:: Raw data ::

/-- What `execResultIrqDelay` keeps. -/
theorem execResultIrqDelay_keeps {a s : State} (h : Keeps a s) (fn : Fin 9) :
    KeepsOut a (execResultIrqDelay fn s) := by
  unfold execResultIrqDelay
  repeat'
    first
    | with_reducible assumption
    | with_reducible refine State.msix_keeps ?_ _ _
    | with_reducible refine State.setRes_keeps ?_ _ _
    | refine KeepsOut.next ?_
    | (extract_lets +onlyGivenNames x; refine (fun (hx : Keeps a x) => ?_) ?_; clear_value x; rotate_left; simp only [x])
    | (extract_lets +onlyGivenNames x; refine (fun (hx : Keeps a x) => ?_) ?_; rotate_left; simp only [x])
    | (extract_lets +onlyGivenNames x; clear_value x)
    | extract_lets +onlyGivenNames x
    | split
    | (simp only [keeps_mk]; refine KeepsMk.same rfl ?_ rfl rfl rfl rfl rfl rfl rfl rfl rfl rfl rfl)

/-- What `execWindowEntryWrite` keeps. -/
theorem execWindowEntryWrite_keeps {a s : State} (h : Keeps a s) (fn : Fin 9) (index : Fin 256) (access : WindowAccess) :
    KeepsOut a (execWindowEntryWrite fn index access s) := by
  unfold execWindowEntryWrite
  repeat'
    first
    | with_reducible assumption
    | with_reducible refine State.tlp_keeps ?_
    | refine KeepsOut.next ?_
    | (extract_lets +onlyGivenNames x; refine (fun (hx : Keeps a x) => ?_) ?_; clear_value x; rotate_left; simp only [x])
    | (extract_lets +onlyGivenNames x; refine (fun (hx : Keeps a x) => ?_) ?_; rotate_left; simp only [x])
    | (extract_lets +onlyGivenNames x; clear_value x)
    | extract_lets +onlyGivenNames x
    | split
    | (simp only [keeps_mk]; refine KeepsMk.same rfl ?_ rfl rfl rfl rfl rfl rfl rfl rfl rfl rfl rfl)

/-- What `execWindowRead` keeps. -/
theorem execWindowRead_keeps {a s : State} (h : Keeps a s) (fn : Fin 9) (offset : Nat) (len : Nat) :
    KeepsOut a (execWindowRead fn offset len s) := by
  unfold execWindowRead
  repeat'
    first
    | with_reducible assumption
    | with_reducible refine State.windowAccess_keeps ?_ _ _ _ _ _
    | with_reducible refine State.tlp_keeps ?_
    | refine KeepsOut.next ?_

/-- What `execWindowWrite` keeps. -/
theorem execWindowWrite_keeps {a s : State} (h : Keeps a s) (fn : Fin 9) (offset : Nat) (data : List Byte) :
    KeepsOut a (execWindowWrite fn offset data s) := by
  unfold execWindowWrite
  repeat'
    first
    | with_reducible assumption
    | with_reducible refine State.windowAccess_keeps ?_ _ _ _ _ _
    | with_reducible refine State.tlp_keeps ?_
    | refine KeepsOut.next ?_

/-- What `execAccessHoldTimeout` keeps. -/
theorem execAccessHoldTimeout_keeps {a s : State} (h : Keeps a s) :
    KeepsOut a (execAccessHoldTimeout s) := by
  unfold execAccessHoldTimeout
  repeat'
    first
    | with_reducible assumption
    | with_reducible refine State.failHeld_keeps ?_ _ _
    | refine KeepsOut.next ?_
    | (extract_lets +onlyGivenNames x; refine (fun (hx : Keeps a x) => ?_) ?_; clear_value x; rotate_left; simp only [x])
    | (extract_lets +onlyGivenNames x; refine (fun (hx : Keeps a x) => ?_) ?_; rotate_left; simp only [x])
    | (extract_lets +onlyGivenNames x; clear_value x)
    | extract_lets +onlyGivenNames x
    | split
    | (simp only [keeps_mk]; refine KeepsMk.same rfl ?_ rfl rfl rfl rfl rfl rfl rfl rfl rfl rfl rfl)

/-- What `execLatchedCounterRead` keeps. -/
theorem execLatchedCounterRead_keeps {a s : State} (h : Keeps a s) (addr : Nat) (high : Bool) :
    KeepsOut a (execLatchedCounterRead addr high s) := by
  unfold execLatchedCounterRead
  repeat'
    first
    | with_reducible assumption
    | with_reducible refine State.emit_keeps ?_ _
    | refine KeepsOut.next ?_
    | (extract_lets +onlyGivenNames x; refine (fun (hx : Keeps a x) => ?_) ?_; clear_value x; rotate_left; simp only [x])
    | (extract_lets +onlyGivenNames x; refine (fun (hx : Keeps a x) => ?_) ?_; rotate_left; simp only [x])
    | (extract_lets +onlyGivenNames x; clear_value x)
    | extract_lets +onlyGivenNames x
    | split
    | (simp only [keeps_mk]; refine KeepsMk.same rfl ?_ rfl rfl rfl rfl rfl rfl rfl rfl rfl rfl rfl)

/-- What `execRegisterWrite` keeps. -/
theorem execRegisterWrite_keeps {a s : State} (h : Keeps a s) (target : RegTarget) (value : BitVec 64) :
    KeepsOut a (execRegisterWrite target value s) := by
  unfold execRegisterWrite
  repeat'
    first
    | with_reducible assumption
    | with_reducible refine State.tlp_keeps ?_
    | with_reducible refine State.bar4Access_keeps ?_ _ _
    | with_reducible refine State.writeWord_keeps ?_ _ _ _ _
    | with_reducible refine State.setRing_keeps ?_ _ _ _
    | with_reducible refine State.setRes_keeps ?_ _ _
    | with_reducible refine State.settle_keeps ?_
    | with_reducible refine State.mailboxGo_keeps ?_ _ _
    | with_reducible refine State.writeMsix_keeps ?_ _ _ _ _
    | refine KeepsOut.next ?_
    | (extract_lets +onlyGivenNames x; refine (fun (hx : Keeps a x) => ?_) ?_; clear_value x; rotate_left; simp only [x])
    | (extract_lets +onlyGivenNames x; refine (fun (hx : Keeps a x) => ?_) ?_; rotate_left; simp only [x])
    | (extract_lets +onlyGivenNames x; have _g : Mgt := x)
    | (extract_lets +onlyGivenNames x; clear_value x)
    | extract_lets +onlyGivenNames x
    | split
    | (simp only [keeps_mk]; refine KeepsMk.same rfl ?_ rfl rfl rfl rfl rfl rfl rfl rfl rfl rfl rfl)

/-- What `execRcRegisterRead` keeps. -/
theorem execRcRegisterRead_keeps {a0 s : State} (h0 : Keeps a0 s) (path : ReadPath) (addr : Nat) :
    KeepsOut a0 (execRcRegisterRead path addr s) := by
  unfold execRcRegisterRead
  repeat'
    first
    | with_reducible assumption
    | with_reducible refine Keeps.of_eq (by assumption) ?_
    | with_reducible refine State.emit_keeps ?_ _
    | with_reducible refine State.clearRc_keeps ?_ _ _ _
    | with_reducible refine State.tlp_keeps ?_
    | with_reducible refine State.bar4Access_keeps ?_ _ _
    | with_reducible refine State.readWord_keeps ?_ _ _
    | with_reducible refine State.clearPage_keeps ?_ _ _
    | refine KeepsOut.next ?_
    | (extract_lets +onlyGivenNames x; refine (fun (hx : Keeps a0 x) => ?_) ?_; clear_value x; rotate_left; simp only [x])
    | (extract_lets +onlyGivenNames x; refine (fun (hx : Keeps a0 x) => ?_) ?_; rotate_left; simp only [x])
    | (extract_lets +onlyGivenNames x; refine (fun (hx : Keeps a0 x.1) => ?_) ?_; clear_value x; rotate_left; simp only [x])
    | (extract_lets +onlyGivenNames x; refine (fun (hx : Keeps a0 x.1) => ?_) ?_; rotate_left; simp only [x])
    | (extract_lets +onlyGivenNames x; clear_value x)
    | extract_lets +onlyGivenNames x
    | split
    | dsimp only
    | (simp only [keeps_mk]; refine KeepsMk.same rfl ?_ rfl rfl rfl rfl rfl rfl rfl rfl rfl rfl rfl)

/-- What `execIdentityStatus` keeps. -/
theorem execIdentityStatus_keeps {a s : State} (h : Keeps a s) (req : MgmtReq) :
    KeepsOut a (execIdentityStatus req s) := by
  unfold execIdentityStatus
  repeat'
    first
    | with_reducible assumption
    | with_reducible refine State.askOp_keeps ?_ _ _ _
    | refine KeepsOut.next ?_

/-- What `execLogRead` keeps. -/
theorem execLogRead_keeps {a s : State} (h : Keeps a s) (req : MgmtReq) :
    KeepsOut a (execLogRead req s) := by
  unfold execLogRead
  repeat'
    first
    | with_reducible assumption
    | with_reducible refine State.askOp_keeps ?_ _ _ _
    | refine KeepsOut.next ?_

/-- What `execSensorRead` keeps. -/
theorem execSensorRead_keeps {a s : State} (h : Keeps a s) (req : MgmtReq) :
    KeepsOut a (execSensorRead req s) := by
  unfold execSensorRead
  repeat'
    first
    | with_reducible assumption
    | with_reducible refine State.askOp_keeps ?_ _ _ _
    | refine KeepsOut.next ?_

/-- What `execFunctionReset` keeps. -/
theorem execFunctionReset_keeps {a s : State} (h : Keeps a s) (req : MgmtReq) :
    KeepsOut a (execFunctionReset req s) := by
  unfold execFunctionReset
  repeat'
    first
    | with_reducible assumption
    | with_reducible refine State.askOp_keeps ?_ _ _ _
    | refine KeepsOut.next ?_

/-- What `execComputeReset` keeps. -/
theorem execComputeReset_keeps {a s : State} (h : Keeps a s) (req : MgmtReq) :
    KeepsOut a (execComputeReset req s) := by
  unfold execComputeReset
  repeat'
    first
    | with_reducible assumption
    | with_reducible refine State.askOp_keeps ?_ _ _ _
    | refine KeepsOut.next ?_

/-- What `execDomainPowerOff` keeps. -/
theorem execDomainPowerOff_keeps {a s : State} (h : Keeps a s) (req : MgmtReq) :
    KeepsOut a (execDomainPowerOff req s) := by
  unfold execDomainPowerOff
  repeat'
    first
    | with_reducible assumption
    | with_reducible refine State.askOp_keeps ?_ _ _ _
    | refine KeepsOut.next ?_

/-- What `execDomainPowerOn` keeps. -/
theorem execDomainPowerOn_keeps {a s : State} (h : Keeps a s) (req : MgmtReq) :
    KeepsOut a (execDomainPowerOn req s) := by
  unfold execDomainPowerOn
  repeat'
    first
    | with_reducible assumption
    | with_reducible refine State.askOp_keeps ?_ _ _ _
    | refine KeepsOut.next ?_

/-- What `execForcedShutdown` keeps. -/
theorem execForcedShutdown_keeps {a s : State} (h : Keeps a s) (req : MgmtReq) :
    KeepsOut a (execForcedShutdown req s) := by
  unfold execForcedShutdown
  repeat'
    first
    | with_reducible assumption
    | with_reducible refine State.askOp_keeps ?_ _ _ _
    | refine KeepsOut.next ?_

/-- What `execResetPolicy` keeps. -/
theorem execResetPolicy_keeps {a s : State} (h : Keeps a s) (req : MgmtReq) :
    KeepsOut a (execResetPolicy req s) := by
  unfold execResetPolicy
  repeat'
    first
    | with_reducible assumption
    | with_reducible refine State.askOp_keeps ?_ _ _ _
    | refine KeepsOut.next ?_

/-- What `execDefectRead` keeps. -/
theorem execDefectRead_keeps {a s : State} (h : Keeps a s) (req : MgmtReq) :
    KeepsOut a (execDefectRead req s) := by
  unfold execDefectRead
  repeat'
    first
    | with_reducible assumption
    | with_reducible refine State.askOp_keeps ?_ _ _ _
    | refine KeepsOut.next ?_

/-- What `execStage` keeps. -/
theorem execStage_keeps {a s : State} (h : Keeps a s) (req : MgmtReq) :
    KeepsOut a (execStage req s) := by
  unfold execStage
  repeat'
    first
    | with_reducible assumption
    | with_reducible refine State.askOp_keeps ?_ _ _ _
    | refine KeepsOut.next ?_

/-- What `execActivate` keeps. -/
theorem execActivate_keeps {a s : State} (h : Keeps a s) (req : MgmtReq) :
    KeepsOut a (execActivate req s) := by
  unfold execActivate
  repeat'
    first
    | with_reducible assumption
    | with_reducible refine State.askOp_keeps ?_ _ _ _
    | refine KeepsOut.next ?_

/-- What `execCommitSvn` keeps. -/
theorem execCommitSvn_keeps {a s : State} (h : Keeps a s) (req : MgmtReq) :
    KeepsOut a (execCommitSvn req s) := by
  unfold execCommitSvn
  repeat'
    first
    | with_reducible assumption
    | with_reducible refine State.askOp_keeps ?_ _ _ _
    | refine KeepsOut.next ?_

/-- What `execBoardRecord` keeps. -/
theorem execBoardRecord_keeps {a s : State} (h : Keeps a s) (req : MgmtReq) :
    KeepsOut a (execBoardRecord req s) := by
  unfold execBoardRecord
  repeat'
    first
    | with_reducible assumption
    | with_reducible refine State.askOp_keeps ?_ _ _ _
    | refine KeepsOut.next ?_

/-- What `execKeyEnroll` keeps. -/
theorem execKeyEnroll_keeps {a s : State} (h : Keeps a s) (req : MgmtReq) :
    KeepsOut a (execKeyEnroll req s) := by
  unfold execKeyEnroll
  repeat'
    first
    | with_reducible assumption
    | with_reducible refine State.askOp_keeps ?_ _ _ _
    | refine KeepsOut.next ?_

:::

## Work instructions
The reply should hold only the lines from the beginning of the listing above through the line with "KeepsOut a (execWindowEntryWrite", each one written exactly as it appears.

## Solved exercise
/-- What `execResultIrqDelay` keeps. -/
theorem execResultIrqDelay_keeps {a s : State} (h : Keeps a s) (fn : Fin 9) :
    KeepsOut a (execResultIrqDelay fn s) := by
  unfold execResultIrqDelay
  repeat'
    first
    | with_reducible assumption
    | with_reducible refine State.msix_keeps ?_ _ _
    | with_reducible refine State.setRes_keeps ?_ _ _
    | refine KeepsOut.next ?_
    | (extract_lets +onlyGivenNames x; refine (fun (hx : Keeps a x) => ?_) ?_; clear_value x; rotate_left; simp only [x])
    | (extract_lets +onlyGivenNames x; refine (fun (hx : Keeps a x) => ?_) ?_; rotate_left; simp only [x])
    | (extract_lets +onlyGivenNames x; clear_value x)
    | extract_lets +onlyGivenNames x
    | split
    | (simp only [keeps_mk]; refine KeepsMk.same rfl ?_ rfl rfl rfl rfl rfl rfl rfl rfl rfl rfl rfl)

/-- What `execWindowEntryWrite` keeps. -/
theorem execWindowEntryWrite_keeps {a s : State} (h : Keeps a s) (fn : Fin 9) (index : Fin 256) (access : WindowAccess) :
    KeepsOut a (execWindowEntryWrite fn index access s) := by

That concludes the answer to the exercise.